--- Problem description ---
Once the line containing "main (w r lane : Nat)" is found in the entries below, restate it and each following line word for word, stopping after the line containing "by channel -/".

Dataset entries:

------------------------------------------------

-- ==== Sys2Proof/Syntax.lean ====
section
/-! DEFINITION. The syntax of the L9: the words of an instruction group (R86, R88, R90, R91, R94), what the host and the other
agents bring to a step, and the one inductive of all operations. -/

namespace Sys2Proof

/-- The length classes of R86. -/
inductive Len where
  | w32 | w64 | w96
  deriving DecidableEq, Repr

/-- The fields of an instruction's first word above the opcode (R88): capture latch [31:30], write-back suppress [29], last-use
bits [28] and [27], and the three six-bit fields B [26:21], A [20:15] and dest [14:9]. -/
structure W0 where
  latch : BitVec 2
  wbs : Bool
  luB : Bool
  luA : Bool
  b : BitVec 6
  a : BitVec 6
  d : BitVec 6
  deriving DecidableEq, Repr

/-- The second word (R90): immediate or modifiers [31:16], role [15:14], main index [13:6], source C [5:0]. -/
structure W1 where
  hi : BitVec 16
  role : BitVec 2
  main : BitVec 8
  c : BitVec 6
  deriving DecidableEq, Repr

/-- The rounding modes of R115. -/
inductive Rnd where
  | rne | rtz | rup | rdn | rna | sr
  deriving DecidableEq, Repr

/-- The saturation modes of R115. -/
inductive Sat where
  | none | range | unit | signed
  deriving DecidableEq, Repr

/-- PFX.RS (R95): rounding, flush-to-zero, saturation and the number of the stochastic-rounding key pair. -/
structure PfxRS where
  rnd : Rnd
  ftz : Bool
  sat : Sat
  key : BitVec 4
  deriving DecidableEq, Repr

/-- PFX.K (R96): the predicate register and its inversion. -/
structure PfxK where
  n : BitVec 3
  inv : Bool
  deriving DecidableEq, Repr

/-- PFX.Z (R97): the permissive bit and the member-mask register, where one is named. -/
structure PfxZ where
  z : Bool
  member : Option (BitVec 3)
  deriving DecidableEq, Repr

/-- The modifiers of a group's run of PFX words (R94 to R98). PFX.X is the page of the opcode and so the constructor itself. -/
structure Pfx where
  rs : Option PfxRS
  k : Option PfxK
  z : Option PfxZ
  deriving DecidableEq, Repr

/-- No PFX word. -/
def Pfx.none : Pfx := ⟨.none, .none, .none⟩

/-- Why a run of PFX words traps (R94, R95, R97, R98, R99). -/
inductive RunFault where
  /-- an orphaned run: ORPHAN -/
  | orphan
  /-- a reserved kind or field, a third PFX word or a repeated kind: ILLEGAL -/
  | malformed
  deriving DecidableEq, Repr

/-- The identity of a requester at the host port (R400). -/
abbrev Req := BitVec 16

/-- What a peer package answers for one lane or word that this package sent to it (R277, R268): the cause of a failure, and
otherwise the value read with the owner sets of its label. The peer is outside the model, so its answer is an input. -/
structure PeerReply where
  fail : Option (BitVec 6)
  value : List Word
  owners : OwnerSet
  deriving DecidableEq, Repr

/-- What the host gives when it creates an episode (R302): identifier, die, core, VD, step budget, entry address, the pages of
its address space (virtual page number of 4 KiB, physical page number) and the mailbox pages (virtual page number, mailbox). -/
structure EpisodeArgs where
  die : Nat
  id : Nat
  core : Nat
  vd : Nat
  budget : Nat
  entry : DWord
  pages : List (Nat × Nat)
  mailboxes : List (Nat × Nat)
  deriving DecidableEq, Repr

/-- What VDCREATE is given (R23, R24, R403): the VD number, its creation serial, the named owners with their registered keys,
and the handles to install. -/
structure VdArgs where
  vd : Nat
  keys : List (Nat × List Byte)
  handles : List (Nat × OwnerSet)
  deriving DecidableEq, Repr

/-- What MIGIN is given and receives (R375, R376): the ticket, the target VD, its partition entries, its slices, and whether the
stream arrived whole and authenticated. -/
structure MigInArgs where
  ticket : BitVec 128
  vd : Nat
  partitions : List (Nat × Nat)
  slices : List Nat
  intact : Bool
  deriving DecidableEq, Repr

/-- Where an uncorrectable error strikes (R386). -/
inductive ErrSite where
  /-- a lane of register number `r` of the operand file -/
  | operand (w r lane : Nat)
  /-- a lane of a main-file register -/
  | main (w r lane : Nat)
  /-- a lane of a latch -/
  | latch (w r lane : Nat)
  /-- a uniform register -/
  | uniform (w r : Nat)
  /-- an accumulator row of a quadrant -/
  | accumulator (quad row : Nat)
  /-- a 32-bit scratchpad word of a block -/
  | scratchpad (g block off : Nat)
  /-- a die-cache data word: dropped and fetched again -/
  | cacheData (die : Nat) (pa : Nat)
  /-- die-cache tags, label join unit or die distributor, by channel -/
  | dieUnit (die channel : Nat)
  /-- an HBM line -/
  | hbmLine (pa : Nat)
  /-- a warp's split, estate or queue entry -/
  | warpState (w : Nat)
  /-- a warp's cue buffer -/
  | cueBuffer (w : Nat)
  /-- a weld link after sixteen failed retries, at its receiving die -/
  | weld (die : Nat)
  deriving DecidableEq, Repr

/-- What the host or the debugger kills (R331, R359). -/
inductive KillTarget where
  | warp (serial : Nat)
  | grid (serial : Nat)
  deriving DecidableEq, Repr

/-- The masters that a violation freezes (R410). -/
inductive Master where
  | vdWindow (vd : Nat)
  | poleile (die core : Nat)
  | peer (port : Nat)
  | migration (ticket : BitVec 128)
  deriving DecidableEq, Repr
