-- ==== Sys2Proof/Machine/Memory.lean ====
section
/-! DEFINITION. Memory: copies on the nine dies and their clocks (R51 to R53), unscrubbed frames (R374), page tables and
translation (R368, R369), scratchpads (R187, R193), and the writes in flight that are a warp's store debt (R189). -/

namespace Sys2Proof.Machine

open Sys2Proof

/-! Bytes. -/

/-- What a byte of memory that nothing has written reads as: after a reset every frame is unscrubbed, and an unscrubbed line
reads as zero (R374, R408). -/
def unwritten : Byte := 0#8

/-- One byte of a memory (R5). -/
def readByte (m : List Host.Cell) (a : Nat) : Byte := SMap.get unwritten m a

/-- Write one byte. -/
def writeByte (m : List Host.Cell) (a : Nat) (b : Byte) : List Host.Cell := SMap.set unwritten m a b

/-- `n` bytes from `a` up. -/
def readBytes (m : List Host.Cell) (a n : Nat) : List Byte := (List.range n).map (fun k => readByte m (a + k))

/-- Write bytes from `a` up. -/
def writeBytes (m : List Host.Cell) (a : Nat) : List Byte → List Host.Cell
  | [] => m
  | b :: bs => writeBytes (writeByte m a b) (a + 1) bs

/-- The canonical form of a memory: addresses strictly rising, no entry equal to what an unlisted address reads as. -/
abbrev Memory.wf (m : List Host.Cell) : Prop := SMap.wf unwritten m = true

/-! Physical locations. -/

/-- A byte of package memory or of host memory, by physical address. -/
structure Loc where
  host : Bool
  pa : Nat
  deriving DecidableEq, Repr

/-- The home die of an HBM address: slice `s` belongs to die `s / 32` (R366, R402). -/
def homeDie (pa : Nat) : Nat := pa / 2 ^ 37
/-- The memory slice of an HBM address. -/
def sliceOf (pa : Nat) : Nat := pa / 2 ^ 32
/-- The granule, or line, of an address (R27). -/
def granule (a : Nat) : Nat := a / 64
/-- The frame of an address (R368). -/
def frameOf (pa : Nat) : Nat := pa / 65536
/-- The key of a frame's sealed state: host frames are numbered apart. -/
def sealKey (l : Loc) : Nat := (if l.host then 2 ^ 48 else 0) + frameOf l.pa

namespace State

/-- Whether a line has been cleared since its frame was last marked unscrubbed (R374). -/
def scrubbed (s : State) (pa : Nat) : Bool :=
  s.cleared.get false (frameOf pa) || s.lines.get false (granule pa)

/-- A write in flight without what it would still do to the frames of a test; none when that was all of it. -/
def keepOff (f : Nat → Bool) (x : Flight) : Option Flight :=
  match x.op with
  | .rdm op ty lanes key base =>
    let ls := lanes.filter (fun l => !f (frameOf l.pa))
    if ls.isEmpty then none else some { x with op := .rdm op ty ls key base }
  | _ => if !x.host && f (frameOf x.pa) then none else some x

/-- Mark a frame unscrubbed (R374): what was written to it under the old binding and is still in flight reaches no copy (R64). -/
def markFrame (s : State) (f : Nat) : State :=
  { s with
    cleared := s.cleared.erase f, lines := s.lines.dropRange (f * 1024) (f * 1024 + 1024), flights := s.flights.filterMap (keepOff (fun k => k == f)) }

/-- The first access to an unscrubbed frame moves its clear to the head of its controller's queue (R374). -/
def touchFrame (s : State) (pa : Nat) : State :=
  let f := frameOf pa
  let t := pa / 2 ^ 36
  if s.scrubbed pa ∨ (s.stack t).head.contains f then s
  else s.modStack t (fun k => { k with head := k.head ++ [f], moved := min (k.moved + 1) 65535 })

/-- The copy of memory that a die reads: its own for HBM (R51), the one host memory otherwise. -/
def copyAt (s : State) (d : Nat) (l : Loc) : Copy := if l.host then s.hostMem else (s.die d).copy

/-- `n` bytes at a location as a die reads them; an unscrubbed line reads as zero (R28, R374). -/
def readLoc (s : State) (d : Nat) (l : Loc) (n : Nat) : List Byte :=
  if l.host ∨ s.scrubbed l.pa then readBytes (s.copyAt d l).bytes l.pa n else List.replicate n 0#8

/-- One byte of memory as a die reads it. -/
def readMem (s : State) (d : Nat) (l : Loc) : Byte :=
  if l.host ∨ s.scrubbed l.pa then readByte (s.copyAt d l).bytes l.pa else 0#8

/-- The label of the granule at a location as a die holds it; an unscrubbed line has label 0 (R28). -/
def labelLoc (s : State) (d : Nat) (l : Loc) : Label :=
  if l.host ∨ s.scrubbed l.pa then (s.copyAt d l).lbls.get 0#8 (granule l.pa) else 0#8

/-- Set a granule's label in the copy of a die, or in host memory. -/
def setLabelAt (s : State) (d : Nat) (l : Loc) (h : Label) : State :=
  if l.host then { s with hostMem := { s.hostMem with lbls := s.hostMem.lbls.set 0#8 (granule l.pa) h } }
  else s.modDie d (fun x => { x with copy := { x.copy with lbls := x.copy.lbls.set 0#8 (granule l.pa) h } })

/-- Set a granule's label in every copy. -/
def setLabelAll (s : State) (l : Loc) (h : Label) : State :=
  if l.host then s.setLabelAt 0 l h else (List.range 9).foldl (fun s d => s.setLabelAt d l h) s

end State

/-- The stamp of a clock and its source (R53): the sum of the entries. -/
def stampOf (clock : List Nat) (src : Nat) : Stamp := ⟨clock.foldl (· + ·) 0, src⟩

/-- The order of R53: by sum, ties by the lower source index being earlier. -/
def Stamp.later (a b : Stamp) : Bool := b.sum < a.sum || (a.sum == b.sum && b.src ≤ a.src)

/-- Entrywise maximum of two clocks (R51). -/
def clockMax (a b : List Nat) : List Nat := List.zipWith max a b

/-- `a < b` of R52: entrywise at most, and not equal. -/
def clockLt (a b : List Nat) : Bool := (List.zipWith (fun x y => decide (x ≤ y)) a b).all id && a != b

/-- Entry `i` of a clock raised by one (R51). -/
def clockTick (v : List Nat) (i : Nat) : List Nat := setAt v i ((v[i]?).getD 0 + 1)

/-- A copy applies the bytes of a write: word by word, unless the word holds a cvo-later write (R53). -/
def Copy.apply (c : Copy) (pa : Nat) (bs : List Byte) (t : Stamp) : Copy :=
  let live := (List.range bs.length).filter (fun k => t.later (c.stamps.get ⟨0, 0⟩ ((pa + k) / 4)))
  { c with
    bytes := live.foldl (fun m k => writeByte m (pa + k) ((bs[k]?).getD 0)) c.bytes
    stamps := live.foldl (fun m k => m.set ⟨0, 0⟩ ((pa + k) / 4) t) c.stamps }

/-! Translation (R368, R369). -/

/-- What an access needs of its page (R369); `label` is a change of granule labels by GRAISE or DCL, which no host page takes. -/
inductive Need where
  | read | write | atomic | exec | label
  deriving DecidableEq, Repr

/-- Fields of a leaf. -/
def leafBit (e : BitVec 128) (i : Nat) : Bool := e.getLsbD i
def leafLabel (e : BitVec 128) : Label := field e 16 8
def leafCeiling (e : BitVec 128) : Label := field e 24 8
def leafFrame (e : BitVec 128) : Nat := (field e 64 48).toNat
def leafSize (e : BitVec 128) : Nat := (field e 2 2).toNat
/-- Bytes of a page by its size code (R368). -/
def pageBytes (size : Nat) : Nat := if size = 0 then 2 ^ 16 else if size = 1 then 2 ^ 21 else 2 ^ 30

/-- What a walk finds. -/
inductive Walk where
  | xlate
  | prot
  | leaf (l : Leaf)
  deriving DecidableEq, Repr

/-- Whether a VD owns the slice of an HBM address (R366). -/
def State.ownsSlice (s : State) (v pa : Nat) : Bool :=
  sliceOf pa < 288 && (s.package.sown.get 0#16 (sliceOf pa) &&& 0x7FF#16) == BitVec.ofNat 16 (1024 + v)

/-- A table entry, read from the home copy of its frame. -/
def State.tableEntry (s : State) (pa : Nat) : BitVec 128 := ofBytes 128 (s.readLoc (homeDie pa) ⟨false, pa⟩ 16)

/-- Entry and group index of a level. -/
def levelIndex (va : DWord) (level : Nat) : Nat := (va.toNat / 2 ^ (16 + 11 * level)) % 2048

/-- A leaf that breaks a rule of R369 that depends only on its bits, its level and its group. -/
def leafShapeBad (s : State) (table level idx : Nat) (e : BitVec 128) : Bool :=
  let sz := leafSize e
  let n := if sz = 1 then 32 else if sz = 2 then 8 else 1
  let first := idx / n * n
  field e 12 4 != 0#4 || field e 36 28 != 0#28 || field e 112 16 != 0#16 ||
  !(level == 0 && sz ≤ 1 || level == 1 && sz == 2) || leafFrame e * 65536 % pageBytes sz != 0 ||
  (List.range n).any (fun j => s.tableEntry (table * 65536 + 16 * (first + j)) != e)

/-- A table entry that is no leaf and sets a field other than valid and frame (R369). -/
def nodeBad (e : BitVec 128) : Bool := e &&& ~~~(((BitVec.allOnes 128 >>> 80) <<< 64) ||| 1#128) != 0#128

/-- The walk from a table at a level down (R368). -/
def walkFrom (s : State) (v : Nat) (va : DWord) : Nat → Nat → Walk
  | 0, _ => .prot
  | level + 1, table =>
    if !s.ownsSlice v (table * 65536) then .prot
    else
      let idx := levelIndex va level
      let e := s.tableEntry (table * 65536 + 16 * idx)
      if !leafBit e 0 then .xlate
      else if leafBit e 1 then
        if leafShapeBad s table level idx e then .prot
        else .leaf ⟨v, va.toNat / pageBytes (leafSize e) * pageBytes (leafSize e), leafSize e, e⟩
      else if level = 0 ∨ nodeBad e then .prot
      else walkFrom s v va level (leafFrame e)

/-- A walk from the region register (R368). -/
def State.walk (s : State) (v : Nat) (va : DWord) : Walk :=
  let r := ((s.vd v).roots[va.toNat / 2 ^ 60]?).getD 0#64
  if !r.getLsbD 0 then .xlate else walkFrom s v va 4 (r.toNat / 65536)

/-- Whether an episode has a page between two byte addresses (R302). -/
def State.episodePage (s : State) (a b : Nat) : Bool :=
  s.episodes.any (fun e => e.pages.any (fun p => decide (a ≤ p.2 * 4096) && decide (p.2 * 4096 < b)))

/-- A leaf that breaks a rule of R369 that depends on the VD: slices, home die, permissions, labels; or one that would let a warp reach a
page of an episode, which no warp maps (R302). -/
def leafBad (s : State) (l : Leaf) : Bool :=
  let e := l.bits
  let t := (s.vd l.vd).table
  let last := (leafFrame e * 65536 + pageBytes l.size - 1)
  (if leafBit e 11 then field e 32 4 != 0#4
   else !s.ownsSlice l.vd (leafFrame e * 65536) || !s.ownsSlice l.vd last ||
     (field e 32 4).toNat != homeDie (leafFrame e * 65536) ||
    s.episodePage (leafFrame e * 65536) (leafFrame e * 65536 + pageBytes l.size)) ||
  (leafBit e 6 && !leafBit e 5) || (t.get? (leafLabel e).toNat).isNone || (t.get? (leafCeiling e).toNat).isNone ||
  (!leafBit e 8 && leafCeiling e != 0#8) || (leafBit e 8 && !dominatesIn t (leafCeiling e) (leafLabel e))

/-- Which unit translates: a quadrant with its TLB and its core's (R10), or the walker that a die's engines share. -/
inductive Mmu where
  | die (d : Nat)
  | quad (q : Nat)
  deriving DecidableEq, Repr

/-- The leaf of a TLB that holds an address. -/
def tlbHit (t : List Leaf) (v : Nat) (va : DWord) : Option Leaf :=
  t.find? (fun l => l.vd == v && decide (l.va ≤ va.toNat) && decide (va.toNat < l.va + pageBytes l.size))

/-- A leaf enters a TLB of `n` entries; a full one gives up its oldest (which entry it gives up: DESIGN CHOICE, log entry 12). -/
def tlbFill (n : Nat) (t : List Leaf) (l : Leaf) : List Leaf := (t ++ [l]).drop (t.length + 1 - n)

/-- Fill a quadrant's TLB of 128 entries. -/
def State.fillQuad (s : State) (q : Nat) (l : Leaf) : State := s.modQuad q (fun x => { x with tlb := tlbFill 128 x.tlb l })

/-- What a sync drops of a TLB: the entries of a VD that reach into a range of addresses (R370). -/
def tlbDrop (v lo hi : Nat) (t : List Leaf) : List Leaf :=
  t.filter (fun l => !(l.vd == v && decide (l.va < hi) && decide (lo < l.va + pageBytes l.size)))

/-- Every TLB of the package drops a VD's entries of a range (R370). -/
def State.dropTlbs (s : State) (v lo hi : Nat) : State :=
  { s with
    dies := s.dies.map (fun d => { d with tlb := tlbDrop v lo hi d.tlb })
    cores := s.cores.map (fun e => (e.1, { e.2 with tlb := tlbDrop v lo hi e.2.tlb }))
    quads := s.quads.map (fun e => (e.1, { e.2 with tlb := tlbDrop v lo hi e.2.tlb })) }

/-- The leaf that is used for an address: from the TLB of the quadrant, then of its core with 2,048 entries, then by a walk that fills
both (R10, R370); a die's engines use what its walker holds. -/
def State.findLeaf (s : State) (m : Mmu) (v : Nat) (va : DWord) : Walk × State :=
  match m with
  | .die d =>
    match tlbHit (s.die d).tlb v va with
    | some l => (.leaf l, s)
    | none =>
      match s.walk v va with
      | .leaf l => (.leaf l, s.modDie d (fun x => { x with tlb := x.tlb ++ [l] }))
      | w => (w, s)
  | .quad q =>
    match tlbHit (s.quad q).tlb v va with
    | some l => (.leaf l, s)
    | none =>
      match tlbHit (s.core (coreOfQuad q)).tlb v va with
      | some l => (.leaf l, s.fillQuad q l)
      | none =>
        match s.walk v va with
        | .leaf l => (.leaf l, (s.fillQuad q l).modCore (coreOfQuad q) (fun x => { x with tlb := tlbFill 2048 x.tlb l }))
        | w => (w, s)

/-- The physical location of an address in a leaf. -/
def Leaf.loc (l : Leaf) (va : DWord) : Loc := ⟨leafBit l.bits 11, leafFrame l.bits * 65536 + (va.toNat - l.va)⟩

/-- The permission that an access needs (R369). -/
def permits (e : BitVec 128) : Need → Bool
  | .read => leafBit e 4
  | .write => leafBit e 5
  | .atomic => leafBit e 6
  | .exec => leafBit e 7 && leafBit e 4
  | .label => leafBit e 5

------------------------------------------------

--- Result of this task ---
  | main (w r lane : Nat)
  /-- a lane of a latch -/
  | latch (w r lane : Nat)
  /-- a uniform register -/
  | uniform (w r : Nat)
  /-- an accumulator row of a quadrant -/
  | accumulator (quad row : Nat)
  /-- a 32-bit scratchpad word of a block -/
  | scratchpad (g block off : Nat)
  /-- a die-cache data word: dropped and fetched again -/
  | cacheData (die : Nat) (pa : Nat)
  /-- die-cache tags, label join unit or die distributor, by channel -/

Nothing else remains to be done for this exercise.